:: DATA EXTRACTS ::
BEGIN

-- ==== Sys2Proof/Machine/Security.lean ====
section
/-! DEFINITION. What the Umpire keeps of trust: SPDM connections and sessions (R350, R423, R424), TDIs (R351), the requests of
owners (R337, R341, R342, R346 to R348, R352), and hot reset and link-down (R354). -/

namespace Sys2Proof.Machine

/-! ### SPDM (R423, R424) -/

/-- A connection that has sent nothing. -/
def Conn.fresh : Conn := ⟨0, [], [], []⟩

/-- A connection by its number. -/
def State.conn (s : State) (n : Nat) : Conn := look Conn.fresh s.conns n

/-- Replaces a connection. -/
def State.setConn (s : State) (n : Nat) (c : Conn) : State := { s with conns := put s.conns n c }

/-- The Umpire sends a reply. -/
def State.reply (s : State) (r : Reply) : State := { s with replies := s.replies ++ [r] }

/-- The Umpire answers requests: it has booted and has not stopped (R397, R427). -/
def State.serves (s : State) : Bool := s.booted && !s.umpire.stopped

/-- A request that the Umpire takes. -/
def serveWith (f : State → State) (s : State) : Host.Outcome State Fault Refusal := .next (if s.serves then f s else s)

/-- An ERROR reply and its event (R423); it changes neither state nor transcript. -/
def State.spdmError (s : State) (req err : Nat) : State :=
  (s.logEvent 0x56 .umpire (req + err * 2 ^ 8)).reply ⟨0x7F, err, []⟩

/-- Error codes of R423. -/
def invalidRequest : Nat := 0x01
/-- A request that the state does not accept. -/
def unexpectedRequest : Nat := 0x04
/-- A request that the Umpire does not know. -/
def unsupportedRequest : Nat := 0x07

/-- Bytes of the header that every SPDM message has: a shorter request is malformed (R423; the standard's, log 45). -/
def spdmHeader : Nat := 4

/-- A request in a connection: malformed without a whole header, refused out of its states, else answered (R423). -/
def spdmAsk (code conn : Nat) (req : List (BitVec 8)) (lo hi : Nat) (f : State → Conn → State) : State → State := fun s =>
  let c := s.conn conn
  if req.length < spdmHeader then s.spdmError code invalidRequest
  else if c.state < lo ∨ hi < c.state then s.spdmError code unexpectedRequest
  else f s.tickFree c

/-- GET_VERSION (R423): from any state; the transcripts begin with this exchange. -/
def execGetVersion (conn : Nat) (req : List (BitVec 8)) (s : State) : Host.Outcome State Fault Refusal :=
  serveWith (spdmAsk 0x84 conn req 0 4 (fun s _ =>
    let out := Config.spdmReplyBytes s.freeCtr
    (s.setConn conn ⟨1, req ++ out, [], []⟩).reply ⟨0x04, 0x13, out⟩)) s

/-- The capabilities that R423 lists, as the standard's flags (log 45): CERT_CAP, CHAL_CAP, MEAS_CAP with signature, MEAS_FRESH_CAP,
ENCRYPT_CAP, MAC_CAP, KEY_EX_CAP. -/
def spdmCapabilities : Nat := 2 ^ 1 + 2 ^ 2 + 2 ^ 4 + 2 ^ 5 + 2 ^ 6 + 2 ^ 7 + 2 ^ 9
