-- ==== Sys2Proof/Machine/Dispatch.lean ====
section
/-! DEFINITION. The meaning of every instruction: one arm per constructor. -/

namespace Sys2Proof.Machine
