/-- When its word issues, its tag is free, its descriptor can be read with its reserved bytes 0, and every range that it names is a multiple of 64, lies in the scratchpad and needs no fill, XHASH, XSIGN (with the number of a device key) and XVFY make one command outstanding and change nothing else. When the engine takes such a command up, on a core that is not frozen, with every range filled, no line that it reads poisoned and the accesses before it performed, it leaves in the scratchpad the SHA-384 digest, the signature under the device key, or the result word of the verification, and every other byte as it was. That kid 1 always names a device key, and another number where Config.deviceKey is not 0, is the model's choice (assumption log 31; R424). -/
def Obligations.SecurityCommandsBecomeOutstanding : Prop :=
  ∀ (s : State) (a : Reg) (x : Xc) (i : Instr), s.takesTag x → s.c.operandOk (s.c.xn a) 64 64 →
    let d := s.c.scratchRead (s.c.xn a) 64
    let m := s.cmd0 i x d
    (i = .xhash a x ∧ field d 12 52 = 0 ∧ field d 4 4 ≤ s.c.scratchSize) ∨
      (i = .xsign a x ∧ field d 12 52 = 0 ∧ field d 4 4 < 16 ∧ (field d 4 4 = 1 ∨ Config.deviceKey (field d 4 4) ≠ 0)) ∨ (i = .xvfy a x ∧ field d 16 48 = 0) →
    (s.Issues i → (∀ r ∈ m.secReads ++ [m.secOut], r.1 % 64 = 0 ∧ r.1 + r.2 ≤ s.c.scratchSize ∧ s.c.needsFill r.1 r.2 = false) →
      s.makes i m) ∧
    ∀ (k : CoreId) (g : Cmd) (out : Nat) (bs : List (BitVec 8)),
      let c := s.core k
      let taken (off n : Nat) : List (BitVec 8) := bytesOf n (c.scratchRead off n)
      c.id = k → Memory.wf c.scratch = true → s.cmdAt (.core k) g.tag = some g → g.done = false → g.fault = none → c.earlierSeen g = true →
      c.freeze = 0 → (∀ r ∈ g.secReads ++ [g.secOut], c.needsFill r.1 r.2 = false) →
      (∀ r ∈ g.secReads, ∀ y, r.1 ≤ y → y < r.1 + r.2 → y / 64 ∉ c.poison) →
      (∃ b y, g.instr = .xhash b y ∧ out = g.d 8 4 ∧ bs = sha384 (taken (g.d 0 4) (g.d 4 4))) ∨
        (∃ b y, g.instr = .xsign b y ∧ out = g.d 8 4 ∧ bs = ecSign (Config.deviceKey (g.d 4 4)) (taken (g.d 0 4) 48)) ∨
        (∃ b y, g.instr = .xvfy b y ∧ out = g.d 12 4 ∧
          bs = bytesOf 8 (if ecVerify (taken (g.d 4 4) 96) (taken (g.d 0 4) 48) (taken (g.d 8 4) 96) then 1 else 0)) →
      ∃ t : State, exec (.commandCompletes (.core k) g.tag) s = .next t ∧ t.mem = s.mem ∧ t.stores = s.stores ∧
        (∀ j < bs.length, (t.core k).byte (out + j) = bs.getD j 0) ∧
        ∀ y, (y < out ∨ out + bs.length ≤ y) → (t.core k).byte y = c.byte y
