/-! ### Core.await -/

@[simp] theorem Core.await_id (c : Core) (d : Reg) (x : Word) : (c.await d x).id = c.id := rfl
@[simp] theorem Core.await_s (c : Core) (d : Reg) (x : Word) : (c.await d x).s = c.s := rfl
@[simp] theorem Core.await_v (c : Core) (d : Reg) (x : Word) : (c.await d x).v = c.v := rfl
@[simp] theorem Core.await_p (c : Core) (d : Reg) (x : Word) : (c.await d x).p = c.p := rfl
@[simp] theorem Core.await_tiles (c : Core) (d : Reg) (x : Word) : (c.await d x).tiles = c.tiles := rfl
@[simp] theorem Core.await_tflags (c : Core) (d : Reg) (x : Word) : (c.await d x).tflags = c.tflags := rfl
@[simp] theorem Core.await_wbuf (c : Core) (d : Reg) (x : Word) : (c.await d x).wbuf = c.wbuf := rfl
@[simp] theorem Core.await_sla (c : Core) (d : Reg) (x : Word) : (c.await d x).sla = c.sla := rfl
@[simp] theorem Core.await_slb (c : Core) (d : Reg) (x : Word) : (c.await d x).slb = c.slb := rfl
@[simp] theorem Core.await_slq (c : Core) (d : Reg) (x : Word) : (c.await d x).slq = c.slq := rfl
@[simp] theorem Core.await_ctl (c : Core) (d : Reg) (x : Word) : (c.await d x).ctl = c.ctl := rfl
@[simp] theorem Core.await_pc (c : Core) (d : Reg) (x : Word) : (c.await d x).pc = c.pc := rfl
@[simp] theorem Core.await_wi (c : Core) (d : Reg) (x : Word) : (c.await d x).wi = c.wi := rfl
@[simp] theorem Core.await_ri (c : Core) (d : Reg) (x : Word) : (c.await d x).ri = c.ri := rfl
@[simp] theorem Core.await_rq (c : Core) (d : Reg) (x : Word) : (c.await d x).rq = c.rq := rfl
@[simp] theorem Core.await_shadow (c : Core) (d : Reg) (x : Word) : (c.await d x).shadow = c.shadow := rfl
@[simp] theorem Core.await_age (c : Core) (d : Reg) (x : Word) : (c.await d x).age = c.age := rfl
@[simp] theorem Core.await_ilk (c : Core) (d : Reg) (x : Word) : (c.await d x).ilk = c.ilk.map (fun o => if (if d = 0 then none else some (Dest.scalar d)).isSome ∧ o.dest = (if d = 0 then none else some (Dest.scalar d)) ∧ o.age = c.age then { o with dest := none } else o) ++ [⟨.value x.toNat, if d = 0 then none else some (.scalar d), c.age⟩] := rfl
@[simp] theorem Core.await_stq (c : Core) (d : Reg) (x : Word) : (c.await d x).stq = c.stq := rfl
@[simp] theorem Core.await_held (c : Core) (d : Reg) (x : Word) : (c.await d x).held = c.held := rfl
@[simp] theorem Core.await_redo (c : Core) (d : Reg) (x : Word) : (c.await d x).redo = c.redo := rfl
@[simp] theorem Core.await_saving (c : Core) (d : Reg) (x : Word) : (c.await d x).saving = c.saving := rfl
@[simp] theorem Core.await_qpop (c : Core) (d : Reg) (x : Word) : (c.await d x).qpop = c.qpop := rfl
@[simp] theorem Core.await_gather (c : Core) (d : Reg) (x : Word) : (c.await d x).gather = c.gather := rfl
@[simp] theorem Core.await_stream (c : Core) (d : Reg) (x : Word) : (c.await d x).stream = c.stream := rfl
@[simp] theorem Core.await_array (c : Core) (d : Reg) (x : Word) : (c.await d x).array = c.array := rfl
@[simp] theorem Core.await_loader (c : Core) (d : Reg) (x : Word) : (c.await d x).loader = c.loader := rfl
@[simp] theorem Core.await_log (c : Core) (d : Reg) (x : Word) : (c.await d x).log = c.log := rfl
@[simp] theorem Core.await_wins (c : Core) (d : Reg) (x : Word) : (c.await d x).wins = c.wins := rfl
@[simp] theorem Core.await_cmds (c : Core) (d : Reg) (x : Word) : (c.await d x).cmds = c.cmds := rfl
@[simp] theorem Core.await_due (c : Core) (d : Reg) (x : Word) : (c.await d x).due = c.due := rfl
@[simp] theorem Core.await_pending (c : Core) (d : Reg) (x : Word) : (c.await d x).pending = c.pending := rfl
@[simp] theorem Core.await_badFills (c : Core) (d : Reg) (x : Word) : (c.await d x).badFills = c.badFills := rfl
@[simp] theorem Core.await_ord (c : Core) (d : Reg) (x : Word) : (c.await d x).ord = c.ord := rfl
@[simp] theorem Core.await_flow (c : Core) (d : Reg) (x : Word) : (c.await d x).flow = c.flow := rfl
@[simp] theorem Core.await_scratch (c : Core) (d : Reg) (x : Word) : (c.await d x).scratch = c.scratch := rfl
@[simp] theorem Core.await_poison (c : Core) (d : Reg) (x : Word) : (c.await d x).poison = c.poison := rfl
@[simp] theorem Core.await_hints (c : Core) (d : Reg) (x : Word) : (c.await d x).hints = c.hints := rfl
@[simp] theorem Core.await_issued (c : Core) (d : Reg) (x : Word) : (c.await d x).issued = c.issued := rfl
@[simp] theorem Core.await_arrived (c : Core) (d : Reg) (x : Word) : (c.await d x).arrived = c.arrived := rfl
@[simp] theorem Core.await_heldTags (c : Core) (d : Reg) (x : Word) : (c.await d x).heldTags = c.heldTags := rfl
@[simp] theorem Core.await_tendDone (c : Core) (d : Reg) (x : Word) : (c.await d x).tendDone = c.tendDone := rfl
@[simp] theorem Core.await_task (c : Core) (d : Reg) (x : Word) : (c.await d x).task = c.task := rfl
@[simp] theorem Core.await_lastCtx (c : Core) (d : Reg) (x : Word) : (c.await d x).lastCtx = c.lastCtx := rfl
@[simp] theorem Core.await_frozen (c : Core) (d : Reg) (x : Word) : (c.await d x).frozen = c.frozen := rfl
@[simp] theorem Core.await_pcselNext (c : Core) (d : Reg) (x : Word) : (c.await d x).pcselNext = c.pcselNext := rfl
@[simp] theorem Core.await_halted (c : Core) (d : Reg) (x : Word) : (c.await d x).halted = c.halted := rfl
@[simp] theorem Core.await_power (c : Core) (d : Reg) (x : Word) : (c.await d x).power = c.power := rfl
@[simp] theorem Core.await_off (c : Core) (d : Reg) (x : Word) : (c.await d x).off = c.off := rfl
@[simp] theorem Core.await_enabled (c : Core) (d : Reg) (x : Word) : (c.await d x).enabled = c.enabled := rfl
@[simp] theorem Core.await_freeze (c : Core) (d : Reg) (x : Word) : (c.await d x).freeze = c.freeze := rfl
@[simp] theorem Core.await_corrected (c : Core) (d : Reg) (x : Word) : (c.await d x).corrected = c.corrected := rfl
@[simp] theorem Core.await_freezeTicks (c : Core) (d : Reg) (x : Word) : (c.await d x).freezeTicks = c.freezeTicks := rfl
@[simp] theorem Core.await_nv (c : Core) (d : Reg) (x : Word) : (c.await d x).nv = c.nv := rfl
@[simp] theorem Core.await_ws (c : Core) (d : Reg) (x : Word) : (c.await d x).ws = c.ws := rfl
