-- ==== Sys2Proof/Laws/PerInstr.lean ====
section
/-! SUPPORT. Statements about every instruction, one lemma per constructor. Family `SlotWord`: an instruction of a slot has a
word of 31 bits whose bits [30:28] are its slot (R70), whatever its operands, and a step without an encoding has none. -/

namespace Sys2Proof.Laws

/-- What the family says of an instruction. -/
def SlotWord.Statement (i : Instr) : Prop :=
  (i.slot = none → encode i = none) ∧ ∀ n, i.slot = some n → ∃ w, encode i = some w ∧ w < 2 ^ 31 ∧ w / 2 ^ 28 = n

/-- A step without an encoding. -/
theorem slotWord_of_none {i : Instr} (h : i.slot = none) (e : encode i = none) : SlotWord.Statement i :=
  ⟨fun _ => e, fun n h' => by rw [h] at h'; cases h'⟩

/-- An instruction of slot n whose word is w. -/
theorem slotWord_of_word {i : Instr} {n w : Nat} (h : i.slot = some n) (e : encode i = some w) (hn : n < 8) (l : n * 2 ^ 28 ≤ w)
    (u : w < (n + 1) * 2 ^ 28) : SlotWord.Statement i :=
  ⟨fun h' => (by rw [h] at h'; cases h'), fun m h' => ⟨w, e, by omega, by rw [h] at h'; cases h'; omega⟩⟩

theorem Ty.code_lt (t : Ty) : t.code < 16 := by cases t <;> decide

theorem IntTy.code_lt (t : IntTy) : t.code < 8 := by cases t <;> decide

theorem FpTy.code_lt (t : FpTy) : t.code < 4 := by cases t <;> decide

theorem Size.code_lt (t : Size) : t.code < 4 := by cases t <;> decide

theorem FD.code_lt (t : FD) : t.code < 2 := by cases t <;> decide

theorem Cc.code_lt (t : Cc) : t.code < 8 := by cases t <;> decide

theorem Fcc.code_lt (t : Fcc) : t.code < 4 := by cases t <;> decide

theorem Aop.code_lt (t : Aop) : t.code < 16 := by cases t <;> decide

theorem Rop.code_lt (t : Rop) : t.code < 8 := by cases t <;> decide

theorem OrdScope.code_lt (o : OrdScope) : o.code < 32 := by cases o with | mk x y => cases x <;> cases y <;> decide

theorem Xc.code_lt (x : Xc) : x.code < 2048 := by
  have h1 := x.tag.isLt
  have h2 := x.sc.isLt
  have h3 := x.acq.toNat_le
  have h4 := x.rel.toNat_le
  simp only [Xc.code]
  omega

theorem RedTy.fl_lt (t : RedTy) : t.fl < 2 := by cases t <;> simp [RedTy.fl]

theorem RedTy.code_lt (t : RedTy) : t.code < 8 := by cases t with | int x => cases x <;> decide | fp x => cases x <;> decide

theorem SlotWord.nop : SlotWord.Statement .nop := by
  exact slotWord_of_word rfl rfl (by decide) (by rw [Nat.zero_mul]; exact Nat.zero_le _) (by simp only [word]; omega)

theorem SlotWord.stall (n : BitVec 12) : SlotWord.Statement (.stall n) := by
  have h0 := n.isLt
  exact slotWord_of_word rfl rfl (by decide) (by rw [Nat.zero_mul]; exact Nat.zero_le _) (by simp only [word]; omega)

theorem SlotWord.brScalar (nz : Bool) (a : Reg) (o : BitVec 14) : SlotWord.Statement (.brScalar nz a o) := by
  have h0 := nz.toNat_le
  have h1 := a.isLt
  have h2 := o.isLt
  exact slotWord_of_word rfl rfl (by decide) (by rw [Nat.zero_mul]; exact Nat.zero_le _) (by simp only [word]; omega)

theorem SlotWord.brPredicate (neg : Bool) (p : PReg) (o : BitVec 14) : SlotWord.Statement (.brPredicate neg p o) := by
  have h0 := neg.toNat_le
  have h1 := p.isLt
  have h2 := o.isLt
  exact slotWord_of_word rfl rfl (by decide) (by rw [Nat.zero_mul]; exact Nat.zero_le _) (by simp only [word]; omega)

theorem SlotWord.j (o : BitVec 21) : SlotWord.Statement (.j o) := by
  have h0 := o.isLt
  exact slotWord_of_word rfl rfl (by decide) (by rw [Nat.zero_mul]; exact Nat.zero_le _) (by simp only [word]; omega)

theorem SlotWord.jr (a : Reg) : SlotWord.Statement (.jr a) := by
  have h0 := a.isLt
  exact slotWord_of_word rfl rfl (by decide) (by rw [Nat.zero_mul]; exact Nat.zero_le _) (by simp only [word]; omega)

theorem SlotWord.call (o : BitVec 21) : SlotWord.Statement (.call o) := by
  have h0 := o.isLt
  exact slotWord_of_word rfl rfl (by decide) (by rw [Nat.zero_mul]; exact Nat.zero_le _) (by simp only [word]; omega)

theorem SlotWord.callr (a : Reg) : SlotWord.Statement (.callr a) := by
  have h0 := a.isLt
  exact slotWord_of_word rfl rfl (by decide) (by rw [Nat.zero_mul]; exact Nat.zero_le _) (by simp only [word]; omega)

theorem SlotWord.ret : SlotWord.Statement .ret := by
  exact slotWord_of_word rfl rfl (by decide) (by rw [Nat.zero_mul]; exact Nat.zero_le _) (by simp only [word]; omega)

END

:: PROBLEM STATEMENT ::
Copy, exactly and only, the lines above that begin with the one containing "word of 31 bits" and finish with the one containing "def SlotWord.Statement (i".

:: TASK RESULT ::
word of 31 bits whose bits [30:28] are its slot (R70), whatever its operands, and a step without an encoding has none. -/

namespace Sys2Proof.Laws

/-- What the family says of an instruction. -/
def SlotWord.Statement (i : Instr) : Prop :=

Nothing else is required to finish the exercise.